Dwan – Female – Unregistered relocation.
“That’s me,” I said.
Carlino went still.
Maris clicked.
A profile opened. Sparse. Clinical.
Mother: Alyssa Gray
Biological Father: Travien Dwan (deceased)
Legal Guardian: Mavien Gray (undisclosed)
I stood up so fast the chair legs screeched against the floor. “Nope,” I said. “No. I’m not reading that like it’s a grocery list.”
Carlino rose halfway. “Lina—”
“I need—” I pressed my palms to the table. “I need you to say it. Out loud. I’m not letting a screen tell me who I am.”
Silence held for a second too long.
Carlino’s jaw tightened. But he didn’t look away. “Travien Dwan is listed as your biological father,” he said carefully. “He’s been dead for years.”
The words didn’t echo. They didn’t explode. They just… landed.
Heavy. Solid. Final.
I nodded once, like someone had just confirmed the weather. “Okay.”

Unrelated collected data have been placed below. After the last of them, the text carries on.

-- ==== Sys2Proof/Laws/Load.lean ====
section
/-! SUPPORT. What a load command can do: the tile's extent, texture memory, the latch, the transient span buffer
(44_load_commands.md R290, R602), and that it keeps the canonical forms. -/

namespace Sys2Proof.Machine

theorem tmemWf_setTmem16 {tmem : Cells Byte} (h : Cells.wf (0 : Byte) 4096 tmem = true) (i : Int) (v : Half) :
    Cells.wf (0 : Byte) 4096 (setTmem16 tmem i v) = true := by
  unfold setTmem16
  dsimp only
  have hi : (zext 11 i).toNat < 2048 := by
    unfold zext
    omega
  exact Cells.wf_write (Cells.wf_write h _ _ (by omega)) _ _ (by omega)

theorem tmemWf_tmemStore {tmem : Cells Byte} (h : Cells.wf (0 : Byte) 4096 tmem = true) (t : Tile) (ls lt : Int)
    (q : BitVec 64) : Cells.wf (0 : Byte) 4096 (tmemStore tmem t ls lt q) = true := by
  unfold tmemStore
  dsimp only
  split <;> exact tmemWf_setTmem16 (tmemWf_setTmem16 (tmemWf_setTmem16 (tmemWf_setTmem16 h _ _) _ _) _ _) _ _

theorem tmemWf_loadUnits (s : State) (t : Tile) (k : LoadKind) (n : Nat) (r : LoadRegs)
    (h : Cells.wf (0 : Byte) 4096 r.tmem = true) : Cells.wf (0 : Byte) 4096 (loadUnits s t k n r).tmem = true := by
  induction n generalizing r with
  | zero => exact h
  | succ n ih => exact ih _ (tmemWf_tmemStore h _ _ _ _)

theorem spansWf_storeSpans {spans : Cells Span} (ps : List LoadSpan) (hr : ∀ p ∈ ps, p.row.toNat < 1024)
    (h : Cells.wf Span.zero 1024 spans = true) : Cells.wf Span.zero 1024 (storeSpans spans ps) = true := by
  unfold storeSpans
  exact foldl_keeps (fun m : Cells Span => Cells.wf Span.zero 1024 m = true) _ _ _ h
    (fun m p hp hm => Cells.wf_write hm _ _ (hr p hp))

theorem rectSpans_row (o : TileSizeOps) : ∀ p ∈ rectSpans o, p.row.toNat < 1024 := by
  intro p hp
  unfold rectSpans rangeTo at hp
  simp only [List.map_map, List.mem_map, List.mem_range, Function.comp] at hp
  obtain ⟨k, hk, rfl⟩ := hp
  simp only [asr, unsigned] at hk ⊢
  have := o.th.isLt
  have := o.tl.isLt
  omega

theorem blockSpans_row (o : TileSizeOps) : ∀ p ∈ blockSpans o, p.row.toNat < 1024 := by
  intro p hp
  simp only [blockSpans, List.mem_singleton] at hp
  subst hp
  simp only [zext]
  omega

/-- The load spans of a load, which decide what is copied. -/
theorem loadSpans_frame (s : State) (n : BitVec 3) (k : LoadKind) (ps : List LoadSpan) :
    loadSpans s n k ps = { s with tmem := (loadSpans s n k ps).tmem, crashed := (loadSpans s n k ps).crashed,
                                  scratch := (loadSpans s n k ps).scratch } := by
  unfold loadSpans raiseCrashed
  dsimp only
  split
  · split <;> rfl
  · rfl

theorem tmemWf_loadSpans {s : State} (h : tmemWf s = true) (n : BitVec 3) (k : LoadKind) (ps : List LoadSpan) :
    tmemWf (loadSpans s n k ps) = true := by
  unfold tmemWf at *
  unfold loadSpans raiseCrashed
  dsimp only
  split
  · split <;> exact h
  · exact foldl_keeps (fun m : Cells Byte => Cells.wf (0 : Byte) 4096 m = true) _ _ _ h
      (fun m p _ hm => tmemWf_loadUnits _ _ _ _ _ hm)

theorem scratchWf_loadSpans {s : State} (h : scratchWf s = true) (n : BitVec 3) (k : LoadKind) (ps : List LoadSpan)
    (hr : ∀ p ∈ ps, p.row.toNat < 1024) : scratchWf (loadSpans s n k ps) = true := by
  simp only [scratchWf, Bool.and_eq_true] at h ⊢
  have hs := spansWf_storeSpans ps hr h.1
  unfold loadSpans raiseCrashed
  dsimp only
  split
  · split <;> exact ⟨hs, h.2⟩
  · exact ⟨hs, h.2⟩

end Sys2Proof.Machine
end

Maris blinked. “Okay?” She said, confused.
I turned to her. “If I don’t say okay, I’m going to flip this table, and I don’t think that helps.”
“Fair enough.”
I sat back down. My hands were steady.
Weirdly steady.
“Keep going,” I said.
Maris scrolled. “Notes indicate your mother, Alyssa Gray, refused formal integration into the Dwan family structure. She severed ties and raised you under Mavien Gray’s name. Records show deliberate identity shielding.”
“Translation,” I said, “She ran. Refusing to acknowledge.”

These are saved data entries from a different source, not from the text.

/-! ## `advance` -/

@[simp] theorem advance_cfg (n : Nat) : (advance s n).cfg = s.cfg := rfl
@[simp] theorem advance_startc (n : Nat) : (advance s n).startc = s.startc := rfl
@[simp] theorem advance_endc (n : Nat) : (advance s n).endc = s.endc := rfl
@[simp] theorem advance_current (n : Nat) : (advance s n).current = s.current := rfl
@[simp] theorem advance_xbus (n : Nat) : (advance s n).xbus = s.xbus := rfl
@[simp] theorem advance_crashed (n : Nat) : (advance s n).crashed = s.crashed := rfl
@[simp] theorem advance_cmdq (n : Nat) : (advance s n).cmdq = s.cmdq := rfl
@[simp] theorem advance_qCur (n : Nat) : (advance s n).qCur = s.qCur + n := rfl
@[simp] theorem advance_call (n : Nat) : (advance s n).call = s.call := rfl
@[simp] theorem advance_syncEvents (n : Nat) : (advance s n).syncEvents = s.syncEvents := rfl
@[simp] theorem advance_ram (n : Nat) : (advance s n).ram = s.ram := rfl
@[simp] theorem advance_tmem (n : Nat) : (advance s n).tmem = s.tmem := rfl
@[simp] theorem advance_xmem (n : Nat) : (advance s n).xmem = s.xmem := rfl
@[simp] theorem advance_mode (n : Nat) : (advance s n).mode = s.mode := rfl
@[simp] theorem advance_combine (n : Nat) : (advance s n).combine = s.combine := rfl
@[simp] theorem advance_fogColor (n : Nat) : (advance s n).fogColor = s.fogColor := rfl
@[simp] theorem advance_blendColor (n : Nat) : (advance s n).blendColor = s.blendColor := rfl
@[simp] theorem advance_envColor (n : Nat) : (advance s n).envColor = s.envColor := rfl
@[simp] theorem advance_primColor (n : Nat) : (advance s n).primColor = s.primColor := rfl
@[simp] theorem advance_minLevel (n : Nat) : (advance s n).minLevel = s.minLevel := rfl
@[simp] theorem advance_primLodFrac (n : Nat) : (advance s n).primLodFrac = s.primLodFrac := rfl
@[simp] theorem advance_fillColor (n : Nat) : (advance s n).fillColor = s.fillColor := rfl
@[simp] theorem advance_keyCenter (n : Nat) : (advance s n).keyCenter = s.keyCenter := rfl
@[simp] theorem advance_keyScale (n : Nat) : (advance s n).keyScale = s.keyScale := rfl
@[simp] theorem advance_keyWidth (n : Nat) : (advance s n).keyWidth = s.keyWidth := rfl
@[simp] theorem advance_k0 (n : Nat) : (advance s n).k0 = s.k0 := rfl
@[simp] theorem advance_k1 (n : Nat) : (advance s n).k1 = s.k1 := rfl
@[simp] theorem advance_k2 (n : Nat) : (advance s n).k2 = s.k2 := rfl
@[simp] theorem advance_k3 (n : Nat) : (advance s n).k3 = s.k3 := rfl
@[simp] theorem advance_k4 (n : Nat) : (advance s n).k4 = s.k4 := rfl
@[simp] theorem advance_k5 (n : Nat) : (advance s n).k5 = s.k5 := rfl
@[simp] theorem advance_primZ (n : Nat) : (advance s n).primZ = s.primZ := rfl
@[simp] theorem advance_primDz (n : Nat) : (advance s n).primDz = s.primDz := rfl
@[simp] theorem advance_clipXh (n : Nat) : (advance s n).clipXh = s.clipXh := rfl
@[simp] theorem advance_clipYh (n : Nat) : (advance s n).clipYh = s.clipYh := rfl
@[simp] theorem advance_clipXl (n : Nat) : (advance s n).clipXl = s.clipXl := rfl
@[simp] theorem advance_clipYl (n : Nat) : (advance s n).clipYl = s.clipYl := rfl
@[simp] theorem advance_scfield (n : Nat) : (advance s n).scfield = s.scfield := rfl
@[simp] theorem advance_sckeepodd (n : Nat) : (advance s n).sckeepodd = s.sckeepodd := rfl
@[simp] theorem advance_fbFormat (n : Nat) : (advance s n).fbFormat = s.fbFormat := rfl
@[simp] theorem advance_fbSize (n : Nat) : (advance s n).fbSize = s.fbSize := rfl
@[simp] theorem advance_fbWidth (n : Nat) : (advance s n).fbWidth = s.fbWidth := rfl
@[simp] theorem advance_fbAddress (n : Nat) : (advance s n).fbAddress = s.fbAddress := rfl
@[simp] theorem advance_tiFormat (n : Nat) : (advance s n).tiFormat = s.tiFormat := rfl
@[simp] theorem advance_tiSize (n : Nat) : (advance s n).tiSize = s.tiSize := rfl
@[simp] theorem advance_tiWidth (n : Nat) : (advance s n).tiWidth = s.tiWidth := rfl
@[simp] theorem advance_tiAddress (n : Nat) : (advance s n).tiAddress = s.tiAddress := rfl
@[simp] theorem advance_zbAddress (n : Nat) : (advance s n).zbAddress = s.zbAddress := rfl
@[simp] theorem advance_maxLevel (n : Nat) : (advance s n).maxLevel = s.maxLevel := rfl
@[simp] theorem advance_noiseSeed (n : Nat) : (advance s n).noiseSeed = s.noiseSeed := rfl
@[simp] theorem advance_tiles (n : Nat) : (advance s n).tiles = s.tiles := rfl
@[simp] theorem advance_scratch (n : Nat) : (advance s n).scratch = s.scratch := rfl

/-! ## `fetchBatch` -/

@[simp] theorem fetchBatch_cfg (c : Call) (q : List Word) : (fetchBatch s c q).cfg = s.cfg := rfl
@[simp] theorem fetchBatch_startc (c : Call) (q : List Word) : (fetchBatch s c q).startc = s.startc := rfl
@[simp] theorem fetchBatch_endc (c : Call) (q : List Word) : (fetchBatch s c q).endc = s.endc := rfl
@[simp] theorem fetchBatch_current (c : Call) (q : List Word) : (fetchBatch s c q).current = s.current := rfl
@[simp] theorem fetchBatch_xbus (c : Call) (q : List Word) : (fetchBatch s c q).xbus = s.xbus := rfl
@[simp] theorem fetchBatch_crashed (c : Call) (q : List Word) : (fetchBatch s c q).crashed = s.crashed := rfl
@[simp] theorem fetchBatch_cmdq (c : Call) (q : List Word) :
    (fetchBatch s c q).cmdq = q ++ fetchWords s c.widx (min c.remaining (cmdBatch s.cfg)) := rfl
@[simp] theorem fetchBatch_qCur (c : Call) (q : List Word) : (fetchBatch s c q).qCur = s.qCur := rfl
@[simp] theorem fetchBatch_call (c : Call) (q : List Word) :
    (fetchBatch s c q).call = some { widx := c.widx + min c.remaining (cmdBatch s.cfg), remaining := c.remaining - min c.remaining (cmdBatch s.cfg), fresh := false } := rfl
@[simp] theorem fetchBatch_syncEvents (c : Call) (q : List Word) : (fetchBatch s c q).syncEvents = s.syncEvents := rfl
@[simp] theorem fetchBatch_ram (c : Call) (q : List Word) : (fetchBatch s c q).ram = s.ram := rfl
@[simp] theorem fetchBatch_tmem (c : Call) (q : List Word) : (fetchBatch s c q).tmem = s.tmem := rfl
@[simp] theorem fetchBatch_xmem (c : Call) (q : List Word) : (fetchBatch s c q).xmem = s.xmem := rfl
@[simp] theorem fetchBatch_mode (c : Call) (q : List Word) : (fetchBatch s c q).mode = s.mode := rfl
@[simp] theorem fetchBatch_combine (c : Call) (q : List Word) : (fetchBatch s c q).combine = s.combine := rfl
@[simp] theorem fetchBatch_fogColor (c : Call) (q : List Word) : (fetchBatch s c q).fogColor = s.fogColor := rfl
@[simp] theorem fetchBatch_blendColor (c : Call) (q : List Word) : (fetchBatch s c q).blendColor = s.blendColor := rfl
@[simp] theorem fetchBatch_envColor (c : Call) (q : List Word) : (fetchBatch s c q).envColor = s.envColor := rfl
@[simp] theorem fetchBatch_primColor (c : Call) (q : List Word) : (fetchBatch s c q).primColor = s.primColor := rfl
@[simp] theorem fetchBatch_minLevel (c : Call) (q : List Word) : (fetchBatch s c q).minLevel = s.minLevel := rfl
@[simp] theorem fetchBatch_primLodFrac (c : Call) (q : List Word) : (fetchBatch s c q).primLodFrac = s.primLodFrac := rfl
@[simp] theorem fetchBatch_fillColor (c : Call) (q : List Word) : (fetchBatch s c q).fillColor = s.fillColor := rfl
@[simp] theorem fetchBatch_keyCenter (c : Call) (q : List Word) : (fetchBatch s c q).keyCenter = s.keyCenter := rfl
@[simp] theorem fetchBatch_keyScale (c : Call) (q : List Word) : (fetchBatch s c q).keyScale = s.keyScale := rfl
@[simp] theorem fetchBatch_keyWidth (c : Call) (q : List Word) : (fetchBatch s c q).keyWidth = s.keyWidth := rfl
@[simp] theorem fetchBatch_k0 (c : Call) (q : List Word) : (fetchBatch s c q).k0 = s.k0 := rfl
@[simp] theorem fetchBatch_k1 (c : Call) (q : List Word) : (fetchBatch s c q).k1 = s.k1 := rfl
@[simp] theorem fetchBatch_k2 (c : Call) (q : List Word) : (fetchBatch s c q).k2 = s.k2 := rfl
@[simp] theorem fetchBatch_k3 (c : Call) (q : List Word) : (fetchBatch s c q).k3 = s.k3 := rfl
@[simp] theorem fetchBatch_k4 (c : Call) (q : List Word) : (fetchBatch s c q).k4 = s.k4 := rfl
@[simp] theorem fetchBatch_k5 (c : Call) (q : List Word) : (fetchBatch s c q).k5 = s.k5 := rfl
@[simp] theorem fetchBatch_primZ (c : Call) (q : List Word) : (fetchBatch s c q).primZ = s.primZ := rfl
@[simp] theorem fetchBatch_primDz (c : Call) (q : List Word) : (fetchBatch s c q).primDz = s.primDz := rfl
@[simp] theorem fetchBatch_clipXh (c : Call) (q : List Word) : (fetchBatch s c q).clipXh = s.clipXh := rfl
@[simp] theorem fetchBatch_clipYh (c : Call) (q : List Word) : (fetchBatch s c q).clipYh = s.clipYh := rfl
@[simp] theorem fetchBatch_clipXl (c : Call) (q : List Word) : (fetchBatch s c q).clipXl = s.clipXl := rfl
@[simp] theorem fetchBatch_clipYl (c : Call) (q : List Word) : (fetchBatch s c q).clipYl = s.clipYl := rfl
@[simp] theorem fetchBatch_scfield (c : Call) (q : List Word) : (fetchBatch s c q).scfield = s.scfield := rfl
@[simp] theorem fetchBatch_sckeepodd (c : Call) (q : List Word) : (fetchBatch s c q).sckeepodd = s.sckeepodd := rfl
@[simp] theorem fetchBatch_fbFormat (c : Call) (q : List Word) : (fetchBatch s c q).fbFormat = s.fbFormat := rfl
@[simp] theorem fetchBatch_fbSize (c : Call) (q : List Word) : (fetchBatch s c q).fbSize = s.fbSize := rfl
@[simp] theorem fetchBatch_fbWidth (c : Call) (q : List Word) : (fetchBatch s c q).fbWidth = s.fbWidth := rfl
@[simp] theorem fetchBatch_fbAddress (c : Call) (q : List Word) : (fetchBatch s c q).fbAddress = s.fbAddress := rfl
@[simp] theorem fetchBatch_tiFormat (c : Call) (q : List Word) : (fetchBatch s c q).tiFormat = s.tiFormat := rfl
@[simp] theorem fetchBatch_tiSize (c : Call) (q : List Word) : (fetchBatch s c q).tiSize = s.tiSize := rfl
@[simp] theorem fetchBatch_tiWidth (c : Call) (q : List Word) : (fetchBatch s c q).tiWidth = s.tiWidth := rfl
@[simp] theorem fetchBatch_tiAddress (c : Call) (q : List Word) : (fetchBatch s c q).tiAddress = s.tiAddress := rfl
@[simp] theorem fetchBatch_zbAddress (c : Call) (q : List Word) : (fetchBatch s c q).zbAddress = s.zbAddress := rfl
@[simp] theorem fetchBatch_maxLevel (c : Call) (q : List Word) : (fetchBatch s c q).maxLevel = s.maxLevel := rfl
@[simp] theorem fetchBatch_noiseSeed (c : Call) (q : List Word) : (fetchBatch s c q).noiseSeed = s.noiseSeed := rfl
@[simp] theorem fetchBatch_tiles (c : Call) (q : List Word) : (fetchBatch s c q).tiles = s.tiles := rfl
@[simp] theorem fetchBatch_scratch (c : Call) (q : List Word) : (fetchBatch s c q).scratch = s.scratch := rfl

Carlino didn’t argue, didn't say a word. And weirdly that would have hurt more if he had.
“There’s also…” Maris hesitated. “Financial transfers. Anonymous trust. Paid through shell accounts. Marked as posthumous estate dispersal.”
My laugh was sharp. “So even dead, he still paid to ease his conscience.”
Carlino’s voice was quiet. “Father would’ve known.”
“Obviously,” I snapped. “Nothing breathes in this world without someone like him tracking the oxygen.”
Maris turned the screen toward me. “There’s something else. A surveillance archive.”
I leaned closer.
A memory cracked open like glass under pressure.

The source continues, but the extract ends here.